Introduction:

The management of classical Hodgkin lymphoma (cHL) with first line therapy continues to evolve resulting in some of the best outcomes in oncology. Around 20-30% of patients with cHL relapse and have to undergo salvage chemotherapy followed by autologous hematopoietic cell transplant (Auto HCT). There are no randomized trials comparing the most common regimens used in second line to date. With the introduction of newer agents in the treatment of cHL, it is essential to identify patients that might benefit from a different approach in first salvage setting. The aim of this study is to assess patterns of relapse and differences in outcomes based on salvage regimens.

Methods:

We retrospectively identified 193 consecutive patients with cHL treated in our academic medical center. Adult patients treated with ABVD (Adriamycin, Bleomycin, Vinblastine, Decarbazine) for first line were included. The three most common salvage regimens used in our institution included ICE (Ifosfamide, Carboplatin, Etoposide), ESHAP (Etoposide, Steroids, Ara-C, Cisplatin), or IGEV (ifosfamide, Gemcitabine, Vinorelbine). Patients were divided into two groups: those progressing during ABVD or relapsing within 1 year are considered (refractory) versus all other as (late-relapse). Response to salvage therapy and performance of Auto HCT were compared using Chi-square test. Univariate comparison of OS was conducted using Log-rank test.

Results:

The majority of patients were refractory to front line therapy (69%). As expected, there was predominance of male gender (61%), with median age of 35 yrs (range 13-68 yrs). The distribution of baseline characteristics did not seem to be different between the two groups (Table 1). Refractory patients were more likely to have B symptoms and higher ESR on presentation (Table 1). Of the refractory patients, the majority had initial response to therapy then relapsed within 1 year (65%). On Univariate analysis, late-relapse patients had better overall survival compared to refractory disease (13.5 yrs vs 9 yrs respectively) (p<0.005) (Figure 1).
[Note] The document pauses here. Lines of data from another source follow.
-- ==== Sys2Proof/Machine/Resets.lean ====
section
/-! DEFINITION. Resets and start-up (R446 to R453, Tables 16.4 and 16.5), the life-cycle change (R455 to R458), loss of the
main supplies (R503) and of a reference clock (R463), and the Steward's restart (R450). -/

namespace Sys2Proof.Machine

/-! ## What a reset clears (R449) -/

/-- What a cold reset leaves of the PCI Express block: PME_En, PME_Status and the wake record, which auxiliary power holds
(R369, log entry 83). -/
def Pci.sticky (p : Pci) : Pci :=
  { wakeCause := p.wakeCause, wakeSeen := p.wakeSeen, pmeEn := p.pmeEn, pmeStatus := p.pmeStatus, wakePin := p.wakePin
    pmeDue := p.pmeDue }

/-- What the flash and the fuses keep of the firmware block (R442, R480): the set that runs after the reset, floors, keys, the
chain packages held, and the bytes in the staging area's slots. -/
def Fw.kept (f : Fw) : Fw :=
  { running := f.committed.foldl (fun t e => tset t e.1 e.2) f.running
    compatSet := f.compatSet, areaB := f.areaB, runManifest := f.runManifest, floors := f.floors, revoked := f.revoked
    ownerKey := f.ownerKey, packages := f.packages, chainSlot := f.chainSlot, flash := f.flash
    pointers := f.pointers, ptrSeq := f.ptrSeq
    partials := f.staged.foldl (fun t e => tset t e.1 e.2.bytes) f.partials }

/-- Every block but the Almanac at its reset values; flash and fuses keep what they hold, and the subsystem IDs come from the
identity record. The model's own fields go on. -/
def resetBlocks (s : State) : State :=
  { State.reset with
    alm := s.alm, store := s.store, pci := s.pci.sticky, fw := s.fw.kept
    dev := { subsysVendor := s.dev.subsysVendor, subsysId := s.dev.subsysId }
    cip := { clearSince := some s.now }
    out := s.out, now := s.now, draws := s.draws, pending := s.pending }

/-- The domains of a list run, and every other domain stops; their idle limits stay (R443). -/
def runDomains (s : State) (on : List Nat) : State :=
  (List.range 26).foldl (fun s d =>
    if d = 0 then s else setDom s d { limitUs := (domOf s d).limitUs, running := on.contains d }) s

/-- Test access by life-cycle state (Table 16.6). -/
def tckDomains (s : State) : List Nat := if s.alm.lcState = 0 || s.alm.lcState = 3 then [25] else []

/-! ## Start-up (Table 16.4) -/

/-- The identity record is present (R520): its magic, its reserved bytes and its CRC are right. -/
def idPresent (bs : List Nat) : Bool :=
  leNat (bs.take 4) = 0x16400049 && leNat (slice bs 8 4) = 0 && leNat (slice bs 12 4) = crc32c 0xFFFFFFFF (bs.take 12)

/-- The header of the identity record is read: a present record supplies its two IDs, and the fixed values stand for an
absent one. -/
def readIdentity (s : State) : State :=
  let bs := (List.range 16).map (fun a => (idByte s a).toNat)
  { s with dev := { s.dev with
      subsysVendor := if idPresent bs then leNat (slice bs 4 2) else 0x1EA7
      subsysId := if idPresent bs then leNat (slice bs 6 2) else 0 } }

/-- The domains that start-up leaves running. -/
def startDomains : List Nat := [1, 2, 3, 4, 5, 6, 10, 16, 17, 19, 20, 21, 22, 24]

/-- The step library is loaded into bank A, sealed and flipped; a library that does not seal leaves the bank LOADING with its
status (R59). -/
def startLibrary (s : State) (lib : TableSet) : State :=
  let s1 : State := { s with store := { s.store with library := some lib } }
  let s2 := putImage s1 0 lib .verifying
  match sealBank s2 0 with
  | (none, s3) => (requestFlip s3).2
  | (some _, s3) => s3

/-- TIME starts at the calendar's value, or at 0 (R444), and the age tick at its bits [41:10] (R174). -/
def startTime (s : State) : State :=
  let t := if s.alm.calValid then calNs s else 0
  { s with
    mac := { s.mac with timeRunning := true, timeNs := BitVec.ofNat 64 t, timeSub := 0 }
    fwt := { s.fwt with tick := BitVec.ofNat 32 (t / 1024), tickSub := t % 1024 } }

/-- The Steward's part of start-up: a KEK unless an alarm cause is present (R264), the firmware's authenticity, the function
manager, the library. -/
def startSteward (s : State) (lib : TableSet) : State :=
  let s0 := startTime (runDomains s (startDomains ++ tckDomains s))
  let s1 := if s0.alm.causes = 0 then drawKek s0 else s0
  let s2 : State := { s1 with
    stw := { s1.stw with ready := true }
    fmg := { s1.fmg with ready := true, fwAuthentic := true }
    pci := { s1.pci with configReady := true } }
  startLibrary (isoCheck s2 0) lib

/-- Row 1 of Table 16.4: the SRAM is being wiped. -/
def beginSramWipe (s : State) : State :=
  { s with
    dev := { s.dev with sramWiping := true, wipeDone := false }
    grn := { s.grn with ready := false }, cnt := { s.cnt with ready := false } }

/-- Both memories are being wiped, and no ring is ready until the RLDRAM wipe has ended (R453, Table 3.8). -/
def beginWipes (s : State) : State :=
  let s1 := beginSramWipe s
  { s1 with
    dev := { s1.dev with rldWiping := true }
    fwt := { s1.fwt with ready := false }, stg := { s1.stg with ready := false }
    qm := { s1.qm with
      ready := false
      tx := tmap s1.qm.tx (fun _ r => { r with st := .notReady })
      rx := tmap s1.qm.rx (fun _ r => { r with st := .notReady })
      cq := tmap s1.qm.cq (fun _ c => { c with st := .notReady }) } }

/-- ALM_LC_NONCE takes a fresh random value (R456). -/
def freshNonce (s : State) : State :=
  let (d, s1) := draw s
  { s1 with store := { s1.store with nonce := (Sys2Proof.Config.freeWord d).toNat } }

/-- The domains that run while a start-up completes a life-cycle change. -/
def wipeDomains : List Nat := [1, 2, 3, 4, 5, 6, 16, 19, 20, 21]

/-- Rows 3 to 9 of Table 16.4: the Steward starts, at once, or after the wipes where the start-up finds wipe_pending, which it
completes first (R458). -/
def startUp (s : State) (lib : TableSet) : State :=
  if s.alm.wipePending then
    runDomains { s with
      store := { s.store with library := some lib }
      fw := { s.fw with staged := [], partials := [], manifest := none } } wipeDomains
  else startSteward s lib

/-- The wipes of a start-up that found wipe_pending have ended: the new state takes effect, and the Steward starts (R458). -/
def lcAtStart (s : State) : State :=
  let s1 := commitStore (bumpLife { s with alm := { s.alm with lcState := s.alm.lcTarget, wipePending := false } } 23 1)
  let s2 := freshNonce (flashErase s1)
  match s2.store.library with
  | some lib => startSteward s2 lib
  | none => s2

/-- PERST# is released: the straps are sampled (R507), the identity record is read (R520), and WAKE# is released (R369). -/
def releasePerst (s0 : State) (straps : Straps) : State :=
  let s := readIdentity s0
  let s1 : State := { s with
    store := { s.store with perst := false }
    stw := { s.stw with mgmtI3c := straps.i3c }
    pci := { s.pci with bifurcated := straps.bifurcate, wakePin := false } }
  if s.pci.wakePin then emit s1 .wakeHigh else s1

/-- COLD_RESET; it absorbs an Almanac restart, as PERST# does (R452). A refused Steward image stops start-up after row 2, with
cause 10 in the alarm history (R446). -/
def execColdReset (imageOk : Bool) (straps : Straps) (lib : TableSet) (s : State) : Res :=
  .next (if !s.store.auxPresent || s.store.mainPresent || s.alm.ref156Lost then s
    else
      let s0 := resetBlocks s
      let s1 := releasePerst (beginSramWipe { s0 with
        alm := { s0.alm with dataDead := false }
        store := { s0.store with
          mainPresent := true, codeDigestKept := imageOk, library := some lib, restarting := false, waitStarts := [] } }) straps
      if !imageOk then histAppend (runDomains s1 [1, 2, 3, 16, 21]) 10 0
      else startUp (beginWipes s1) lib)
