-- ==== Sys2Proof/Machine/Deliver.lean ====
section
/-! DEFINITION. The steps that deliver: DMAW DELIVER (R83), DMAR READ (R84), and XMIT CLASS, LOOP and MIRROR
(R197, R208, R221 to R223, R226, R227, R230, R234). -/

namespace Sys2Proof.Machine

/-! ## DMAW DELIVER (Tables 2.24, 2.25) -/

/-- The handles of a chain handle list (Table 4.5), if its count is one a list can have. -/
def listHandles (bs : List Nat) : Option (List Nat) :=
  let n := leNat (bs.take 2)
  if 2 ≤ n && n ≤ 48 then some ((List.range n).map (fun i => leNat (slice bs (16 + 5 * i) 5))) else none

/-- A host buffer HELD by a FID. -/
def hostHeld (s : State) (h fid : Nat) : Bool := 4 ≤ hPool h && handleValid s h && heldByOwner s h fid

/-- The buffers that src_a names; none when a handle is invalid or not HELD by the FID. -/
def deliverBufs (s : State) (a fid : Nat) : Option (List Nat) :=
  let h := bits 39 0 a
  if bits 63 41 a ≠ 0 then none
  else if bitOf 40 a then
    if !heldByOwner s h fid then none
    else
      match listHandles (rawBytes (readChain s h 0 256)) with
      | some hs => if hs.all (fun x => hostHeld s x fid) then some hs else none
      | none => none
  else if hostHeld s h fid then some [h] else none

/-- The size of a host buffer. -/
def bufSize (s : State) (h : Nat) : Nat := 2 ^ (poolOf s (hPool h)).sizeLog2

/-- Bytes laid into buffers in order: each buffer that receives bytes, with its bytes. A buffer that a list names beyond those that
the bytes fill has no entry and takes no credit (DESIGN CHOICE, log entry 129). -/
def fillBufs (s : State) : List Nat → List PByte → List (Nat × List PByte)
  | [], _ => []
  | h :: t, bs => if bs.isEmpty then [] else (h, bs.take (bufSize s h)) :: fillBufs s t (bs.drop (bufSize s h))

/-- The buffer comes from a larger pool of a sized set than its bytes need (Table 3.6). -/
def fromLarger (s : State) (h n : Nat) : Bool :=
  let x := poolOf s (hPool h)
  x.kind = 1 && tany s.grn.pools (fun _ y =>
    y.kind = 1 && y.set = x.set && n ≤ 2 ^ y.sizeLog2 && y.sizeLog2 < x.sizeLog2)

/-- A kind 0x02 entry (R111): `i` the buffer's number and `last` whether it is the last. -/
def rxEntry (s : State) (k : Pkt) (window i : Nat) (last : Bool) (h : Nat) (bs : List PByte) : BackItem :=
  let flags := b2n (!last) * 2 + b2n (anyPoison bs) * 4 + b2n (fromLarger s h bs.length) * 8
  let body := leBytes 5 h ++ leBytes 2 bs.length ++ leBytes 2 window ++ [k.port, i % 256, 0]
  { bytes := cqEntry 0x02 0 flags body }

/-- The entries of a delivery: one per buffer, then the timestamp where the queue asks for it (R111); the last one measures
the path (R29). -/
def rxEntries (s : State) (k : Pkt) (r : Ring) (fills : List (Nat × List PByte)) : List BackItem :=
  let stamp := leBytes 8 (k.val 25) ++ leBytes 2 (bits 15 0 (k.val 26)) ++ leBytes 2 r.window
  let data := ((List.range fills.length).zip fills).map (fun e =>
    rxEntry s k r.window e.1 (e.1 + 1 = fills.length) e.2.1 e.2.2)
  let all := data ++ (if r.ts then [{ bytes := cqEntry 0x04 0 0 stamp }] else [])
  let n := all.length
  ((List.range n).zip all).map (fun e => if e.1 + 1 = n then { e.2 with meas := k.measHost s } else e.2)

/-- Post the data of a delivery (R83, R130). The data of a buffer whose space FID may not issue requests, or is in the stocks, goes
nowhere, and the delivery goes on (DESIGN CHOICE, log entry 129). -/
def postFills (s : State) (fills : List (Nat × List PByte)) : State :=
  fills.foldl (fun s e =>
    let x := poolOf s (hPool e.1)
    (hostWrite s x.spaceFid (x.base + hIdx e.1 * 2 ^ x.sizeLog2) e.2).2) s

/-- Row 4 of Table 2.25: the destination takes deliveries, with credit for `need` entries. Its Bus Master Enable is 0 in
effect in a D-state other than D0 and from the start of an FLR (R368, R371). -/
def destOpen (s : State) (fid : Nat) (r : Ring) (need : Nat) : Bool :=
  (fnOf s fid).st = .active && mayIssue s fid && r.st = .running &&
    (match cqOf s r.cq with
    | some c => need ≤ c.credit
    | none => false)

/-- The delivery itself: data, completion entries, counter and signal, in that order (R112). The list cell that it read is
freed with it; a delivery that is refused keeps it (DESIGN CHOICE, log entry 129). -/
def deliver (s : State) (x : StepIn) (fid : Nat) (r : Ring) (fills : List (Nat × List PByte)) : State :=
  let items := rxEntries s x.k r fills
  let s1 := cqPost (postFills s fills) r.cq items 0
  if bitOf 40 x.av then (freeHandle s1 (bits 39 0 x.av) fid false).2.2 else s1

/-- A delivery waits for earlier packets bound for its queue or for its queue's completion ring (R18). -/
def deliverWaits (s : State) (x : StepIn) : Bool :=
  let fid := bits 11 0 x.bv
  mustWait s x.p x.k (.host fid (bits 19 12 x.bv)) ||
    (match rxAtWindow s fid (bits 19 12 x.bv) with
    | some (_, r) => mustWait s x.p x.k (.ring r.cq)
    | none => false)

/-- DMAW DELIVER. It waits while an earlier packet can still deliver to its queue or its completion ring (R18). An offset equal to
the packet's length leaves nothing to deliver and is BAD_OPERAND as one beyond it (DESIGN CHOICE, log entry 129). -/
def execDmawDeliver (p c : Nat) (s : State) : Res :=
  .next (withStep 10 0 p c s (fun x =>
    let fid := bits 11 0 x.bv
    let off := bits 15 0 x.imm
    let raw := pktBytes s x.k
    unitGate s x fid (x.a.p || x.b.p || anyPoison (raw.drop off))
      (if deliverWaits s x then holdStep s x
      else
        match rxAtWindow s fid (bits 19 12 x.bv), deliverBufs s x.av fid, fixUp x.k.fix raw with
        | some (_, r), some hs, some fixed =>
          let bs := fixed.drop off
          if bits 63 20 x.bv ≠ 0 || bits 39 16 x.imm ≠ 0 || bs.isEmpty ||
              (hs.map (bufSize s)).sum < bs.length then done s x .badOperand
          else
            let fills := fillBufs s hs bs
            if destOpen s fid r (fills.length + b2n r.ts) then
              done (deliver (writeChain s x.k.handle 0 fixed) x fid r fills) x .done
            else done s x .refusedState
        | _, _, _ => done s x .badOperand)))

/-! ## DMAR READ (Table 2.26) -/

/-- Item 3 of R84: the chain, the range in it, and reserved operand bits. -/
def dmarBad (s : State) (x : StepIn) : Bool :=
  let h := bits 39 0 x.bv
  let fid := bits 51 40 x.bv
  let len := bits 13 0 x.imm
  let set := (poolOf s (hPool h)).set
  bits 63 52 x.bv ≠ 0 || bits 39 30 x.imm ≠ 0 || len = 0 || 12288 < len ||
    !(heldByOwner s h fid || heldByOwner s h 0xFFF) || 4 ≤ hPool h || (set ≠ 1 && set ≠ 3) ||
    256 * (chainOf s h).length < bits 29 14 x.imm + len
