-- ==== Sys2Proof/Machine/PciConfig.lean ====
section
/-! DEFINITION. Configuration space as software reads it (R349, R350, R352 to R354, R359, R375): the header, the capabilities
of Table 12.4 at their offsets and the PCI_ registers. The layout inside a capability is the PCI Express specification's
(log entry 118). -/

namespace Sys2Proof.Machine

/-- The routing ID of a FID on link A under ARI, from the bus number of its function 0 (R350). -/
def routingId (bus fid : Nat) : Nat := (bus * 256 + fid) % 65536

/-- A capability header: identifier, version and the offset of the next one. -/
def extHdr (id ver next : Nat) : Nat := word [(0, 16, id), (16, 4, ver), (20, 12, next)]

/-- The function is function 0 of its link (Table 12.2). -/
def linkHead (s : State) (fid : Nat) : Bool := fid = 0 || (fid = 1 && s.pci.bifurcated)

/-- A time as the Readiness Time Reporting capability encodes it: a value of 9 bits in units of 32,768 ns, or of 1,048,576 ns where
that is too short, rounded up. -/
def readyTime (us : Nat) : Nat :=
  let n := (us * 1000 + 32767) / 32768
  if n < 512 then 3 * 512 + n else 4 * 512 + (us * 1000 + 1048575) / 1048576

/-- Command and Status. Interrupt Status reads W (R359). -/
def cfgCommandRead (s : State) (fid : Nat) : Nat :=
  let f := pciOf s fid
  word [(1, 1, if fid ≤ 1 then b2n f.mse else 0), (2, 1, b2n f.bme), (10, 1, if fid = 0 then b2n s.pci.intDisable else 0),
    (19, 1, if fid = 0 then b2n (intaWire s) else 0), (20, 1, 1)]

/-- The header of a function (Table 12.3). -/
def headerRead (s : State) (fid o : Nat) : Option Nat :=
  let f := pciOf s fid
  match o with
  | 0x00 => some (if isVf fid then 0xFFFFFFFF else 0x16401EA7)
  | 0x04 => some (cfgCommandRead s fid)
  | 0x08 => some (if fid = 1 then 0x028000B0 else 0x020000B0)
  | 0x0C => some (if fid = 0 && !s.pci.bifurcated then 0x800000 else 0)
  | 0x10 => some (if fid ≤ 1 then f.bar % 2 ^ 32 + 4 else 0)
  | 0x14 => some (if fid ≤ 1 then f.bar / 2 ^ 32 else 0)
  | 0x18 | 0x1C | 0x20 | 0x24 | 0x28 | 0x30 | 0x38 => some 0
  | 0x2C => some (word [(0, 16, s.dev.subsysVendor), (16, 16, s.dev.subsysId)])
  | 0x34 => some (if isVf fid then 0x50 else 0x40)
  | 0x3C => some (if fid = 0 then 0x100 + f.intLine else 0)
  | _ => none

/-- Power Management of PF0 and PF1 (R353, R367, R369): D1 supported; PF0 reports PME_Support for D1, D3hot and D3cold. -/
def pmRead (s : State) (fid o : Nat) : Option Nat :=
  match o with
  | 0x40 => some (if fid = 0 then 0xD2035001 else 0x02035001)
  | 0x44 =>
    some (word [(0, 2, (pciOf s fid).dstate), (3, 1, 1), (8, 1, if fid = 0 then b2n s.pci.pmeEn else 0),
      (15, 1, if fid = 0 then b2n s.pci.pmeStatus else 0)])
  | _ => none

/-- The PCI Express capability (R349, R353). -/
def pcieRead (s : State) (fid o : Nat) : Option Nat :=
  let f := pciOf s fid
  let busy := s.pci.reads.any (fun r => requester r.fid = fid && r.tag.isSome && r.fin.isNone)
  match o with
  | 0x50 => some (if fid = 0 then 0x00020010 else 0x00029010)
  | 0x54 => some 0x10008022
  | 0x58 => some (word [(0, 15, if fid ≤ 1 then f.devCtl else 0), (21, 1, b2n busy)])
  | 0x5C => some (word [(0, 4, 7), (4, 6, if s.pci.bifurcated then 8 else 16), (10, 2, 2)])
  | 0x60 =>
    let b := linkOf s fid = 1
    let width := if b then s.pci.widthB else s.pci.width
    some (if fid ≤ 1 then
      word [(0, 12, f.linkCtl), (16, 4, if b then s.pci.rateB else s.pci.rate), (20, 6, 2 ^ width)] else 0)
  | 0x74 => some 0x0003000F
  | 0x78 =>
    some (if fid ≤ 1 then word [(0, 4, if fid = 0 then s.pci.ctoPf0 else s.pci.ctoPf1), (4, 12, f.devCtl2 / 16)] else 0)
  | _ => none

/-- The MSI-X capability of PF1 and the virtual functions: 128 entries, in BAR0 (Tables 12.5, 12.6). -/
def msixCapRead (s : State) (fid o : Nat) : Option Nat :=
  let f := pciOf s fid
  match o with
  | 0x90 => some (word [(0, 8, 0x11), (16, 11, 127), (30, 1, b2n f.msixMask), (31, 1, b2n f.msixEnable)])
  | 0x94 => some (if fid = 1 then 0x30000 else 0xC000)
  | 0x98 => some (if fid = 1 then 0x38000 else 0xD000)
  | _ => none

/-- A dword of the header of a logged memory read: format and length, the requester's part, which is a free value, and the address
(log entry 118). -/
def logDword (f : PciFn) (base i : Nat) : Nat :=
  match f.aerLog with
  | none => 0
  | some (off, size, d) =>
    let a := base + off
    let long := 2 ^ 32 ≤ a
    match i with
    | 0 => (if long then 0x20000000 else 0) + (a % 4 + size + 3) / 4 % 1024
    | 1 => (Sys2Proof.Config.freeWord d).toNat % 2 ^ 32
    | 2 => if long then a / 2 ^ 32 % 2 ^ 32 else a / 4 * 4
    | _ => if long then a % 2 ^ 32 / 4 * 4 else 0

/-- AER of a function, whose BAR0 begins at `base`, with the header log (R349, R356). -/
def aerRead (f : PciFn) (base o : Nat) : Option Nat :=
  match o with
  | 0x11C => some (logDword f base 0)
  | 0x120 => some (logDword f base 1)
  | 0x124 => some (logDword f base 2)
  | 0x128 => some (logDword f base 3)
  | 0x100 => some (extHdr 0x0001 2 0x148)
  | 0x104 => some f.aerUnc
  | 0x108 => some f.aerUncMask
  | 0x10C => some f.aerUncSev
  | 0x110 => some f.aerCor
  | 0x114 => some f.aerCorMask
  | 0x118 => some (f.aerCtl + 0xA0)
  | _ => none

/-- The capabilities of function 0 of a link from 0x158 on (R349, R353): Secondary PCI Express, Data Link Feature, Physical Layer
16.0, 32.0, 64.0 and 128.0 GT/s, and Lane Margining, in that order, each as long as it is for 16 lanes. Beside their headers they
read as a link does for which no software has set anything (PRESUMED, log entry 118). -/
def linkCapRead (fid o : Nat) : Nat :=
  match o with
  | 0x158 => extHdr 0x0019 1 0x184
  | 0x184 => extHdr 0x0025 1 0x190
  | 0x190 => extHdr 0x0026 1 0x1C0
  | 0x1C0 => extHdr 0x002A 1 0x1F0
  | 0x1F0 => extHdr 0x0031 1 0x210
  | 0x210 => extHdr 0x0038 1 0x230
  | 0x230 => extHdr 0x0027 1 (if fid = 0 then 0x2C0 else 0x300)
  | _ => 0

/-- ARI, ACS, the serial number, DOE and Readiness Time Reporting (R349, R353, R354): the headers of Table 12.4 linked in
its order. DOE's capabilities, control, status and mailboxes read as those of an idle mailbox without interrupts: its data objects
come by the rows of the management paths (DESIGN CHOICE, log entry 118). -/
def extRead (s : State) (fid o : Nat) : Option Nat :=
  let pf := fid ≤ 1
  match o with
  | 0x148 => some (extHdr 0x000E 1 (if linkHead s fid then 0x158 else 0x300))
  | 0x14C => some (if fid = 0 && !s.pci.bifurcated then 0x100 else 0)
  | 0x300 => some (extHdr 0x000D 1 (if pf then 0x310 else 0))
  | 0x304 => some 0
  | 0x310 => if pf then some (extHdr 0x0003 1 (if fid = 0 then 0x320 else 0x340)) else none
  | 0x314 => if pf then some (s.alm.unit % 2 ^ 32) else none
  | 0x318 => if pf then some (s.alm.unit / 2 ^ 32 % 2 ^ 32) else none
  | 0x320 => if fid = 0 then some (extHdr 0x002E 2 0x340) else none
  | 0x324 | 0x328 | 0x32C | 0x330 | 0x334 => if fid = 0 then some 0 else none
  | 0x340 => if pf then some (extHdr 0x0022 1 (if fid = 0 then 0x400 else 0)) else none
  | 0x344 => if pf then some (word [(0, 12, readyTime 20000), (12, 12, readyTime 20000), (31, 1, 1)]) else none
  | 0x348 => if pf then some (word [(0, 12, readyTime 8000), (12, 12, readyTime 10000)]) else none
  | _ => none

/-- SR-IOV of PF0 (R350, R352, R373): TotalVFs 2,048, First VF Offset 2, VF Stride 1, VF Device ID 0x1641, VF BAR0 64-bit,
ARI Capable Hierarchy preserved over an FLR. -/
def sriovRead (s : State) (o : Nat) : Option Nat :=
  let p := s.pci
  match o with
  | 0x2C0 => some (extHdr 0x0010 1 0x300)
  | 0x2C4 => some 2
  | 0x2C8 => some (word [(0, 1, b2n p.vfEnable), (3, 1, b2n p.vfMse), (4, 1, b2n p.ari)])
  | 0x2CC => some (word [(0, 16, 2048), (16, 16, 2048)])
  | 0x2D0 => some (word [(0, 16, p.numVfs)])
  | 0x2D4 => some (word [(0, 16, 2), (16, 16, 1)])
  | 0x2D8 => some 0x16410000
  | 0x2DC => some 0x553
  | 0x2E0 => some p.sysPage
  | 0x2E4 => some (p.vfBar % 2 ^ 32 + 4)
  | 0x2E8 => some (p.vfBar / 2 ^ 32)
  | 0x2EC | 0x2F0 | 0x2F4 | 0x2F8 | 0x2FC => some 0
  | _ => none

/-- Where BAR0 of a function lies on the bus: for a virtual function, in the SR-IOV capability's VF BAR0. -/
def barOf (s : State) (fid : Nat) : Nat := if fid ≤ 1 then (pciOf s fid).bar else s.pci.vfBar + 65536 * (fid - 2)

/-- A configuration dword of a function; none where no register lies, and where the request completes with Request Retry Status or
Unsupported Request: before the device is ready, during an FLR, and for a function that is not there (R354, R370, R371). -/
def configRead (s : State) (fid o : Nat) : Option Nat :=
  if !cfgReach s fid then none
  else
    match headerRead s fid o with
    | some v => some v
    | none => capRead s fid o
where
  /-- A dword of a capability. -/
  capRead (s : State) (fid o : Nat) : Option Nat :=
    if 0x40 ≤ o && o < 0x48 then (if fid ≤ 1 then pmRead s fid o else none)
    else if 0x50 ≤ o && o < 0x90 then pcieRead s fid o
    else if 0x90 ≤ o && o < 0xA0 then (if fid = 0 then none else msixCapRead s fid o)
    else if 0x100 ≤ o && o < 0x148 then aerRead (pciOf s fid) (barOf s fid) o
    else if 0x158 ≤ o && o < 0x278 then (if linkHead s fid then some (linkCapRead fid o) else none)
    else if 0x2C0 ≤ o && o < 0x300 then (if fid = 0 then sriovRead s o else none)
    else if o < 0x400 then extRead s fid o
    else if fid = 0 then pciRead s o
    else none

end Sys2Proof.Machine
end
The majority of the patients in both groups received ICE as the primary regimen, followed by ESHAP and IGEV (Table 1). The CR rate was not statistically different among the three salvage regimens (ICE, ESHAP, IGEV as 37%, 29%, 53% respectively) (P=0.248). Late-relapses were more likely to obtain a complete response (CR) to salvage therapy (48% vs 32% respectively) (P=0.025). However, when CR rate stratified by salvage regimen, only refractory patients treated with ICE demonstrated statistically significant worse CR rate compared to late-relapse treated with ICE (32% vs 48% respectively) (P=0.047). The difference was not statistically different for ESHAP and IGEV.

While there was a difference in CR rate between relapsed and refractory patients, the difference was not observed in the rate of consolidative Auto HCT between the two groups.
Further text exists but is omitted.